How to Stop Yourself From Crying
Photo: Vintage Images/Getty Images
By Melissa Dahl
There are times when it’s fine to cry your little heart right out – say, when you and your best cat friend are catching up on Parenthood at home on the couch. And then there are times when it’s in your best interest to hold back the tears, mostly because of the way they’ll make others perceive you. Crying angry tears during an argument could end up undermining the points you’re trying to make, to name one frustrating example.
So are there any surefire ways to keep tears from falling at inopportune moments? Everyone has their own method: Mine is to tilt my head up slightly so the tears can’t escape, a strategy that has at best a middling success rate. Another often-suggested technique is to distract yourself with pain, like by pinching the bridge of your nose or, as Joanna Goddard suggested in a post earlier this week, “Pinch[ing] the webbed piece of skin between your thumb and pointer finger. Hard. It will immediately stop you from crying every time.”
Related: Why Do Women Cry More Than Men?
No one has specifically studied how to keep yourself from crying emotional tears, but, as author and neuroscientist Robert Provine points out, it makes sense that it’s not easy to do; it’s just as hard to start crying on cue. (Unless, speaking again of Parenthood, you happen to be Mae Whitman.) “Emotional tearing is under very weak conscious control — most people can’t do it voluntarily,” Provine said.

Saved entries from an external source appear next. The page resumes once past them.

/-- A core is lost (R36): its four threads halt at precise state, a routine in
progress abandoned at its commit point (R221), and the partition's lowest running hart hears of it. The
manual does not say when the Headframe isolates the core's tile (R621). -/
def Chip.coreLost (c : Chip) (core : BitVec 9) : Chip :=
  if c.coresLost.contains core.toNat then c
  else
    let hs := coreHarts core
    let c := hs.foldl Chip.abandon c
    let parts := (hs.filter (fun h => decide ((c.hart h).run ≠ .off))).map (fun h => (c.hart h).vmid)
    let c := hs.foldl (fun c h => if (c.hart h).run = .off then c
      else c.modHart h (fun x => { x with run := .halted, wait := none })) c
    let c := { c with coresLost := c.coresLost ++ [core.toNat], faulty := c.faulty.filter (fun j => decide (j ≠ core.toNat)) }
    let c := c.log 2 (core.toNat / 8) 0x2003 (dat core.toNat) 0
    let mons := parts.eraseDups.flatMap c.monitorOf
    let c := c.machineCheck mons (dat (4 * core.toNat)) 0x2003 (trigWord 2 (core.toNat / 8) 0x2003)
    let was := c.mode
    let c := c.degrade
    if was.running && Config.freeBit c.fresh then c.tick.isolateTile (core.toNat / 64) 0x2003 else c.tick

/-- A controller or stack fails (R36): it returns POISON, its Stope units stop, and its domain is OFF in DEGRADED (R618). -/
def Chip.controllerFailed (c : Chip) (m : Nat) : Chip :=
  if c.ctlFailed.getLsbD m then c
  else
    let c := { c with ctlFailed := c.ctlFailed ||| BitVec.ofNat 9 (2 ^ m), fc := sdel c.fc m }
    let c := c.log 5 m 0x1005 (dat m) 0
    let c := c.machineCheck c.monitors 0 0x1005 (trigWord 5 m 0x1005)
    let c := c.degrade
    if c.mode = .degraded then c.setDom (80 + m) .off else c

/-- Ports that have failed (DEDUCED, log 59). -/
def Chip.portsFailed (c : Chip) : Nat :=
  ((List.range 4).filter (fun p => c.portFailed.getLsbD p)).length

/-- The frequency limit of a tile and what sets it (R622). -/
def Chip.freqLimits (c : Chip) (t : Nat) : List Nat :=
  [sget c.power.firstUse t 16, sget c.power.thermal t 24, sget c.power.power t 24, if c.mode = .survival then 8 else 24]
/-- PWR_FREQ_t as it reads (R622). -/
def Chip.freqWord (c : Chip) (t : Nat) : Datum :=
  let l := c.freqLimits t
  let lim := l.foldl min 24
  let req := c.rf (Blk.pwr.base 0 + 0x130 + 8 * t) 4 0
  let cause := (l.zipIdx.foldl (fun a e => if e.1 = lim ∧ lim < 24 then a + 2 ^ e.2 else a) 0)
    + (if sget c.power.droops t 0 ≠ 0 then 16 else 0)
  dat (cause * 2 ^ 32 + min req lim * 2 ^ 24 + lim * 2 ^ 16 + req)

end Sys2Proof.Machine
end

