/-- CAR and CDR (R209): `off` 0 or 8. -/
def bodyCar (h : Hart) (o : AOps) (insn : BitVec 32) (cls off : Nat) : M Flow := do
  zeroField o.rt
  specsOk [o.rd, o.rs]
  let a ← src h o.rs
  tagUse [a]
  let c ← get
  match c.resolve cls a (.raw 0) with
  | .hw => do
    let w ← loadWord h (a.dat + dat off)
    writeSpec h o.rd w
    pure .seq
  | .nil => do
    writeSpec h o.rd wNil
    pure .seq
  | .blend t _ => do
    let d ← src h o.rd
    enterBlend h (c.vector t cls) cls 0 t.toNat o insn a (.raw 0) d
  | _ => raise { cause := cType }
/-- RPLACA and RPLACD (R209). -/
def bodyRplac (h : Hart) (o : AOps) (insn : BitVec 32) (cls off : Nat) : M Flow := do
  specsOk [o.rd, o.rs, o.rt]
  let a ← src h o.rs
  let v ← src h o.rt
  tagUse [a]
  let c ← get
  match c.resolve cls a v with
  | .hw => do
    lazySpec h o.rd
    storeWord h (a.dat + dat off) v
    writeSpec h o.rd a
    pure .seq
  | .blend t _ => do
    let d ← src h o.rd
    enterBlend h (c.vector t cls) cls 0 t.toNat o insn a v d
  | _ => raise { cause := cType }
/-- GETV and SETV (R211, R212). -/
def bodyVec (h : Hart) (o : AOps) (insn : BitVec 32) (set_ : Bool) : M Flow := do
  let cls := if set_ then 14 else 13
  specsOk [o.rd, o.rs, o.rt]
  let a ← src h o.rs
  let b ← src h o.rt
  let v ← (if set_ then src h o.rd else pure (Word.raw 0))
  tagUse [a, b]
  let c ← get
  match c.resolve cls a b with
  | .hw => do
    let (n, base, sub) ← readHeader h a.dat
    need (decide (b.type = 0x01)) { cause := cType }
    let i := b.dat.toInt
    need (decide (0 ≤ i) && decide (i < n)) { cause := cBounds }
    let at_ := base + dat (8 * i.toNat)
    if set_ then do
      need (!(decide (0xE0 ≤ sub) && decide (sub ≤ 0xEF) && (← get).ptr v)) { cause := cType }
      storeWord h at_ v
    else do writeSpec h o.rd (← loadWord h at_)
    pure .seq
  | .blend t _ => do
    let d ← src h o.rd
    enterBlend h (c.vector t cls) cls 0 t.toNat o insn a b d
  | _ => raise { cause := cType }
/-- UNBOX (R192). -/
def bodyUnbox (h : Hart) (o : AOps) (insn : BitVec 32) : M Flow := do
  zeroField o.rt
  specsOk [o.rd, o.rs]
  let a ← src h o.rs
  tagUse [a]
  let c ← get
  match c.resolve 15 a (.raw 0) with
  | .hw => do
    writeSpec h o.rd (← loadWord h a.dat)
    pure .seq
  | .imm => do
    writeSpec h o.rd (.raw a.dat)
    pure .seq
  | .blend t _ => do
    let d ← src h o.rd
    enterBlend h (c.vector t 15) 15 0 t.toNat o insn a (.raw 0) d
  | _ => raise { cause := cType }
/-- EQ (R190). -/
def bodyEq (h : Hart) (o : AOps) : M Flow := do
  specsOk [o.rd, o.rs, o.rt]
  let a ← src h o.rs
  let b ← src h o.rt
  lazySpec h o.rd
  putBool h o.rd ((← get).wordEq a b)
/-- CONS (R203, R208). -/
def bodyCons (h : Hart) (o : AOps) : M Flow := do
  specsOk [o.rd, o.rs, o.rt]
  let a ← src h o.rs
  let b ← src h o.rt
  let tp ← allocCheck h 2
  lazySpec h o.rd
  storeAll h tp [a, b]
  writeSpec h o.rd ((← get).goodPtr h 0x08 tp)
  advanceTp h tp 2
  pure .seq
/-- TYPEOF (R188). -/
def bodyTypeof (h : Hart) (o : AOps) : M Flow := do
  zeroField o.rt
  specsOk [o.rd, o.rs]
  let a ← src h o.rs
  writeSpec h o.rd (wFix a.type.toNat)
  pure .seq
/-- MKFIX (R191). -/
def bodyMkfix (h : Hart) (o : AOps) : M Flow := do
  zeroField o.rt
  specsOk [o.rd, o.rs]
  let a ← src h o.rs
  tagUse [a]
  need (a.type = 0x00 || a.type = 0x01 || a.type = 0x03) { cause := cType }
  writeSpec h o.rd ⟨0x01, a.dat⟩
  pure .seq
/-- TAGSET (R193, R55, R56): a pointer passes through heal (R454). -/
def bodyTagset (h : Hart) (o : AOps) : M Flow := do
  specsOk [o.rd, o.rs, o.rt]
  needPriv h 1
  let a ← src h o.rs
  let b ← src h o.rt
  let w : Word := ⟨b.dat.extractLsb' 0 8, a.dat⟩
  need ((← get).producible w) { cause := cTagInvalid }
  let v ← (if (← get).ptr w then healFor h w else pure w)
  writeSpec h o.rd v
  pure .seq

/-- The word an operand register holds, as the watchpoints see it. -/
def HartSt.look (x : HartSt) (r : BitVec 6) : Word :=
  match pregOf x.cwp r with
  | some i => x.preg i
  | none => .raw 0
/-- The words CAR, CDR, RPLACA, RPLACD and UNBOX access (R664). -/
def touchCell (h : Hart) (r t : BitVec 6) (off : Nat) (st : Bool) (c : Chip) : List Touch :=
  let w := (c.hart h).look r
  if w.type = t then [{ a := w.dat + dat off, ld := !st, st := st }] else []
/-- The words CONS stores. -/
def touchCons (h : Hart) (c : Chip) : List Touch := [{ a := (c.hart h).tp, n := 2, ld := false, st := true }]
/-- The words GETV and SETV access: the header, the length word of a long form, the element. -/
def touchVec (h : Hart) (o : AOps) (st : Bool) (c : Chip) : List Touch :=
  let w := (c.hart h).look o.rs
  if !(decide (0x09 ≤ w.type.toNat) && decide (w.type.toNat ≤ 0x0D)) then []
  else match readHeader h w.dat c with
    | .ok (_, base, _) _ =>
      [{ a := w.dat, n := (base - w.dat).toNat / 8 },
       { a := base + dat (8 * ((c.hart h).look o.rt).dat.toNat), ld := !st, st := st }]
    | .error _ _ => [{ a := w.dat }]

/-- GADD (R188). -/
def insnGadd (h : Hart) (o : AOps) : Insn := { code := encA 0x02 0x00 o, body := bodyNum h o (encA 0x02 0x00 o) 0 }
def execGadd (h : Hart) (o : AOps) (s : State) : Res := runs h (insnGadd h o) s

/-- GSUB (R188). -/
def insnGsub (h : Hart) (o : AOps) : Insn := { code := encA 0x02 0x01 o, body := bodyNum h o (encA 0x02 0x01 o) 1 }
def execGsub (h : Hart) (o : AOps) (s : State) : Res := runs h (insnGsub h o) s

/-- GMUL (R188). -/
def insnGmul (h : Hart) (o : AOps) : Insn := { code := encA 0x02 0x02 o, body := bodyNum h o (encA 0x02 0x02 o) 2 }
def execGmul (h : Hart) (o : AOps) (s : State) : Res := runs h (insnGmul h o) s

/-- GDIV (R188). -/
def insnGdiv (h : Hart) (o : AOps) : Insn := { code := encA 0x02 0x03 o, body := bodyNum h o (encA 0x02 0x03 o) 3 }
def execGdiv (h : Hart) (o : AOps) (s : State) : Res := runs h (insnGdiv h o) s

/-- GNEG (R188). -/
def insnGneg (h : Hart) (o : AOps) : Insn := { code := encA 0x02 0x04 o, body := bodyNum h o (encA 0x02 0x04 o) 4 }
def execGneg (h : Hart) (o : AOps) (s : State) : Res := runs h (insnGneg h o) s

/-- GASH (R188). -/
def insnGash (h : Hart) (o : AOps) : Insn := { code := encA 0x02 0x05 o, body := bodyNum h o (encA 0x02 0x05 o) 5 }
def execGash (h : Hart) (o : AOps) (s : State) : Res := runs h (insnGash h o) s

/-- GLT (R188). -/
def insnGlt (h : Hart) (o : AOps) : Insn := { code := encA 0x02 0x08 o, body := bodyNum h o (encA 0x02 0x08 o) 6 }
def execGlt (h : Hart) (o : AOps) (s : State) : Res := runs h (insnGlt h o) s

/-- GLE (R188). -/
def insnGle (h : Hart) (o : AOps) : Insn := { code := encA 0x02 0x09 o, body := bodyNum h o (encA 0x02 0x09 o) 7 }
def execGle (h : Hart) (o : AOps) (s : State) : Res := runs h (insnGle h o) s

/-- GEQ (R188). -/
def insnGeq (h : Hart) (o : AOps) : Insn := { code := encA 0x02 0x0A o, body := bodyNum h o (encA 0x02 0x0A o) 8 }
def execGeq (h : Hart) (o : AOps) (s : State) : Res := runs h (insnGeq h o) s

/-- EQ (R190). -/
def insnEq (h : Hart) (o : AOps) : Insn := { code := encA 0x02 0x0B o, body := bodyEq h o }
def execEq (h : Hart) (o : AOps) (s : State) : Res := runs h (insnEq h o) s

/-- CAR (R209). -/
def insnCar (h : Hart) (o : AOps) : Insn := { code := encA 0x02 0x10 o, touch := touchCell h o.rs 0x08 0 false, body := bodyCar h o (encA 0x02 0x10 o) 9 0 }
def execCar (h : Hart) (o : AOps) (s : State) : Res := runs h (insnCar h o) s

/-- CDR (R209). -/
def insnCdr (h : Hart) (o : AOps) : Insn := { code := encA 0x02 0x11 o, touch := touchCell h o.rs 0x08 8 false, body := bodyCar h o (encA 0x02 0x11 o) 10 8 }
def execCdr (h : Hart) (o : AOps) (s : State) : Res := runs h (insnCdr h o) s

/-- RPLACA (R209). -/
def insnRplaca (h : Hart) (o : AOps) : Insn := { code := encA 0x02 0x12 o, touch := touchCell h o.rs 0x08 0 true, body := bodyRplac h o (encA 0x02 0x12 o) 11 0 }
def execRplaca (h : Hart) (o : AOps) (s : State) : Res := runs h (insnRplaca h o) s

/-- RPLACD (R209). -/
def insnRplacd (h : Hart) (o : AOps) : Insn := { code := encA 0x02 0x13 o, touch := touchCell h o.rs 0x08 8 true, body := bodyRplac h o (encA 0x02 0x13 o) 12 8 }
def execRplacd (h : Hart) (o : AOps) (s : State) : Res := runs h (insnRplacd h o) s

/-- CONS (R208). -/
def insnCons (h : Hart) (o : AOps) : Insn := { code := encA 0x02 0x14 o, touch := touchCons h, body := bodyCons h o }
def execCons (h : Hart) (o : AOps) (s : State) : Res := runs h (insnCons h o) s

/-- GETV (R211). -/
def insnGetv (h : Hart) (o : AOps) : Insn := { code := encA 0x02 0x18 o, touch := touchVec h o false, body := bodyVec h o (encA 0x02 0x18 o) false }
def execGetv (h : Hart) (o : AOps) (s : State) : Res := runs h (insnGetv h o) s

/-- SETV (R211). -/
def insnSetv (h : Hart) (o : AOps) : Insn := { code := encA 0x02 0x19 o, touch := touchVec h o true, body := bodyVec h o (encA 0x02 0x19 o) true }
def execSetv (h : Hart) (o : AOps) (s : State) : Res := runs h (insnSetv h o) s

/-- TYPEOF (R188). -/
def insnTypeof (h : Hart) (o : AOps) : Insn := { code := encA 0x02 0x1C o, body := bodyTypeof h o }
def execTypeof (h : Hart) (o : AOps) (s : State) : Res := runs h (insnTypeof h o) s

/-- MKFIX (R191). -/
def insnMkfix (h : Hart) (o : AOps) : Insn := { code := encA 0x02 0x1D o, body := bodyMkfix h o }
def execMkfix (h : Hart) (o : AOps) (s : State) : Res := runs h (insnMkfix h o) s

/-- UNBOX (R192). -/
def insnUnbox (h : Hart) (o : AOps) : Insn := { code := encA 0x02 0x1E o, touch := touchCell h o.rs 0x0F 0 false, body := bodyUnbox h o (encA 0x02 0x1E o) }
def execUnbox (h : Hart) (o : AOps) (s : State) : Res := runs h (insnUnbox h o) s

/-- TAGSET (R193). -/
def insnTagset (h : Hart) (o : AOps) : Insn := { code := encA 0x02 0x1F o, body := bodyTagset h o }
def execTagset (h : Hart) (o : AOps) (s : State) : Res := runs h (insnTagset h o) s

end Sys2Proof.Machine
end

Crying, like blushing, is an emotion-related physiological response, for which our bodies don’t really have reliable on or off switches. (“Can you imagine instantly starting or stopping salivation?” he asked.)
Still, the pinching suggestion is likely to help, said Ad Vingerhoets, a scientist at Tilburg University who studies emotional tears. The sensation of physical pain will probably be enough to distract you from your emotional pain long enough to stop you from crying, but there’s also a less painful general rule to follow here. “I can imagine that, more generally, increasing muscle tension and moving may limit your crying response, because it seems that crying is in particular a passive and helpless reaction,” he said in an email.
In an earlier conversation, Vingerhoets told me that helplessness is the “core of crying” — it’s the emotion most likely to bring on a crying binge. The opposite of feeling helpless, of course, is feeling in control, and research has suggested that one way to increase self-control is tensing up your muscles, so the advice seems like it could work.
Related: 7 Brides (and 1 Groom) on What Made Them Cry on Their Wedding Days
Incidentally, this is a question Vingerhoets seems to get somewhat often when people find out that he studies emotional tears. “Just yesterday [someone] asked me if it is possible to discontinue crying when you increase the tension of the muscles of your buttocks,” he said. (Sounds like it is, probably!)